# Overhead garage door problem



## kroppe (May 7, 2000)

Hello all, 

I have a pretty typical 4 panel sectional overhead garage door. The motor pulls from the center, the spring is a torsion type, there is one track on each side, and 5 rollers on each side. 

Maybe 3 or so months ago the rollers started eating themselves. I didn't notice any changes in the door setup, so I replaced the rollers (standard type). Now again the #1 (not the bottom, the next one up) and the #2 rollers have been destroyed. It looks like the tracks are twisting. 

The puzzling thing is this door is 25-30 years old, and I have replaced rollers over the years (I have lived in this house for 7 years). 

The springs and operator motor have been replaced. The culprits in my mind are the tracks or the hinges themselves. How would I diagnose the situation? 

Any suggestions are welcomed, I am at a loss as to what could be the problem. I feel like if I keep throwing new rollers at it, they will keep getting destroyed. Thanks.


----------



## bigcountrysg (Oct 9, 2006)

Open your door and watch it from behind as it opens. See if it is opening evenly. It almost sounds like you have a spring that is not opening your door evenly.


----------



## kroppe (May 7, 2000)

big, thanks, yes this makes sense. Maybe one of the springs has lost tension, is that what you are thinking?


----------



## Big Frank 25 (Feb 21, 2002)

Or broken.


----------



## POLARBEAR (May 13, 2002)

> It looks like the tracks are twisting.


 Are you saying that the horizontal track is twisting?

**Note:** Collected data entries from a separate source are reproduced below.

@[simp] theorem State.withStaging_params (s : State) (g : Staging) : (s.withStaging g).params = s.params := rfl
@[simp] theorem State.withStaging_pool (s : State) (g : Staging) : (s.withStaging g).pool = s.pool := rfl
@[simp] theorem State.withStaging_slots (s : State) (g : Staging) : (s.withStaging g).slots = s.slots := rfl
@[simp] theorem State.withStaging_turn (s : State) (g : Staging) : (s.withStaging g).turn = s.turn := rfl
@[simp] theorem State.withStaging_panel (s : State) (g : Staging) : (s.withStaging g).panel = s.panel := rfl
@[simp] theorem State.withStaging_light (s : State) (g : Staging) : (s.withStaging g).light = s.light := rfl
@[simp] theorem State.withStaging_head (s : State) (g : Staging) : (s.withStaging g).head = s.head := rfl
@[simp] theorem State.withStaging_bs (s : State) (g : Staging) : (s.withStaging g).bs = s.bs := rfl
@[simp] theorem State.withStaging_notices (s : State) (g : Staging) : (s.withStaging g).notices = s.notices := rfl
@[simp] theorem State.withStaging_portA (s : State) (g : Staging) : (s.withStaging g).portA = s.portA := rfl
@[simp] theorem State.withStaging_portR (s : State) (g : Staging) : (s.withStaging g).portR = s.portR := rfl
@[simp] theorem State.withStaging_shares (s : State) (g : Staging) : (s.withStaging g).shares = s.shares := rfl
@[simp] theorem State.withStaging_pins (s : State) (g : Staging) : (s.withStaging g).pins = s.pins := rfl
@[simp] theorem State.withStaging_now (s : State) (g : Staging) : (s.withStaging g).now = s.now := rfl
@[simp] theorem State.withStaging_pending (s : State) (g : Staging) : (s.withStaging g).pending = s.pending := rfl

@[simp] theorem State.atTime_params (s : State) (t : Nat) : (s.atTime t).params = s.params := rfl
@[simp] theorem State.atTime_pool (s : State) (t : Nat) : (s.atTime t).pool = s.pool := rfl
@[simp] theorem State.atTime_slots (s : State) (t : Nat) : (s.atTime t).slots = s.slots := rfl
@[simp] theorem State.atTime_turn (s : State) (t : Nat) : (s.atTime t).turn = s.turn := rfl
@[simp] theorem State.atTime_panel (s : State) (t : Nat) : (s.atTime t).panel = s.panel := rfl
@[simp] theorem State.atTime_light (s : State) (t : Nat) : (s.atTime t).light = s.light := rfl
@[simp] theorem State.atTime_head (s : State) (t : Nat) : (s.atTime t).head = s.head := rfl
@[simp] theorem State.atTime_bs (s : State) (t : Nat) : (s.atTime t).bs = s.bs := rfl
@[simp] theorem State.atTime_staging (s : State) (t : Nat) : (s.atTime t).staging = s.staging := rfl
@[simp] theorem State.atTime_notices (s : State) (t : Nat) : (s.atTime t).notices = s.notices := rfl
@[simp] theorem State.atTime_portA (s : State) (t : Nat) : (s.atTime t).portA = s.portA := rfl
@[simp] theorem State.atTime_portR (s : State) (t : Nat) : (s.atTime t).portR = s.portR := rfl
@[simp] theorem State.atTime_shares (s : State) (t : Nat) : (s.atTime t).shares = s.shares := rfl
@[simp] theorem State.atTime_pins (s : State) (t : Nat) : (s.atTime t).pins = s.pins := rfl
@[simp] theorem State.atTime_pending (s : State) (t : Nat) : (s.atTime t).pending = s.pending := rfl

@[simp] theorem State.withPending_params (s : State) (q : List Instr) : (s.withPending q).params = s.params := rfl
@[simp] theorem State.withPending_pool (s : State) (q : List Instr) : (s.withPending q).pool = s.pool := rfl
@[simp] theorem State.withPending_slots (s : State) (q : List Instr) : (s.withPending q).slots = s.slots := rfl
@[simp] theorem State.withPending_turn (s : State) (q : List Instr) : (s.withPending q).turn = s.turn := rfl
@[simp] theorem State.withPending_panel (s : State) (q : List Instr) : (s.withPending q).panel = s.panel := rfl
@[simp] theorem State.withPending_light (s : State) (q : List Instr) : (s.withPending q).light = s.light := rfl
@[simp] theorem State.withPending_head (s : State) (q : List Instr) : (s.withPending q).head = s.head := rfl
@[simp] theorem State.withPending_bs (s : State) (q : List Instr) : (s.withPending q).bs = s.bs := rfl
@[simp] theorem State.withPending_staging (s : State) (q : List Instr) : (s.withPending q).staging = s.staging := rfl
@[simp] theorem State.withPending_notices (s : State) (q : List Instr) : (s.withPending q).notices = s.notices := rfl
@[simp] theorem State.withPending_portA (s : State) (q : List Instr) : (s.withPending q).portA = s.portA := rfl
@[simp] theorem State.withPending_portR (s : State) (q : List Instr) : (s.withPending q).portR = s.portR := rfl
@[simp] theorem State.withPending_shares (s : State) (q : List Instr) : (s.withPending q).shares = s.shares := rfl
@[simp] theorem State.withPending_pins (s : State) (q : List Instr) : (s.withPending q).pins = s.pins := rfl
@[simp] theorem State.withPending_now (s : State) (q : List Instr) : (s.withPending q).now = s.now := rfl

@[simp] theorem State.tick_params (s : State) : (s.tick).params = s.params := rfl
@[simp] theorem State.tick_pool (s : State) : (s.tick).pool = s.pool := rfl
@[simp] theorem State.tick_slots (s : State) : (s.tick).slots = s.slots := rfl
@[simp] theorem State.tick_turn (s : State) : (s.tick).turn = s.turn := rfl
@[simp] theorem State.tick_panel (s : State) : (s.tick).panel = s.panel := rfl
@[simp] theorem State.tick_light (s : State) : (s.tick).light = s.light := rfl
@[simp] theorem State.tick_head (s : State) : (s.tick).head = s.head := rfl
@[simp] theorem State.tick_bs (s : State) : (s.tick).bs = s.bs := rfl
@[simp] theorem State.tick_staging (s : State) : (s.tick).staging = s.staging := rfl
@[simp] theorem State.tick_notices (s : State) : (s.tick).notices = s.notices := rfl
@[simp] theorem State.tick_portA (s : State) : (s.tick).portA = s.portA := rfl
@[simp] theorem State.tick_portR (s : State) : (s.tick).portR = s.portR := rfl
@[simp] theorem State.tick_shares (s : State) : (s.tick).shares = s.shares := rfl
@[simp] theorem State.tick_pins (s : State) : (s.tick).pins = s.pins := rfl
@[simp] theorem State.tick_pending (s : State) : (s.tick).pending = s.pending := rfl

If so you can add a set of hangers in the center of the track to make it more rigid. 

Are you using steel or nylon rollers? What do you mean by "eating themsleves"?

Where the horizontal track and vertical meet, are they even?


----------



## kroppe (May 7, 2000)

polarbear, 

The rollers are steel. What I mean by eating themselves is they are being destroyed by the roller separating from the shaft. It seems like there is too much force being applied to the rollers. This would explain the track twisting and the rollers failing. The surface of the wheels is OK, the roller shaft is not bent, but the roller shaft is separating from the wheel, like it is being pried out of the wheel (due to too much force).

So I need to diagnose why there is too much force. The lift motor is tight and secure on its mounting, and it hasn't moved from its mounting location. So now I am thinking one or both springs are out of adjustment or broken. 

Where the curved track meets both the vertical and horizontal tracks, is pretty smooth.


----------



## Big Reds (Oct 14, 2007)

Not much can go wrong on an overhead door without being obvious. You didn't mention what size door, so I'm guessing 7' tall 16' wide? If your spring is broken, you will not be able to lift the door yourself. That door should have two. Being that old of a door, is it the old wood looking door? Those things are heavier than heck and will destroy the rollers made for a new door today. Send pics if you can. Sounds like a door weight issue.


----------



## WoW. (Aug 11, 2011)

Big Reds said:


> Not much can go wrong on an overhead door without being obvious. You didn't mention what size door, so I'm guessing 7' tall 16' wide? If your spring is broken, you will not be able to lift the door yourself. That door should have two. Being that old of a door, is it the old wood looking door? *Those things are heavier than heck and will destroy the rollers made for a new door today.* Send pics if you can. Sounds like a door weight issue.


 
Based on info presented, that makes perfect sense. Those old doors are nothing more than a project waiting to happen.


----------



## Big Reds (Oct 14, 2007)

Hey WoW. I've replaced A LOT of those doors. Most times they rot out at the bottom and scares the dickens out of people when the cables rip loose from the bottom bracket. Sounds like a shotgun going off in the garage!


----------



## slowpoke (Jan 30, 2001)

Disconnect the electric garage door opener and operate the door by hand. You should be able to see how much force it takes to open/shut the door. It should be easy if not you should be able to see what is not working right.


----------



## Burksee (Jan 15, 2003)

slowpoke said:


> Disconnect the electric garage door opener and operate the door by hand. You should be able to see how much force it takes to open/shut the door. It should be easy if not you should be able to see what is not working right.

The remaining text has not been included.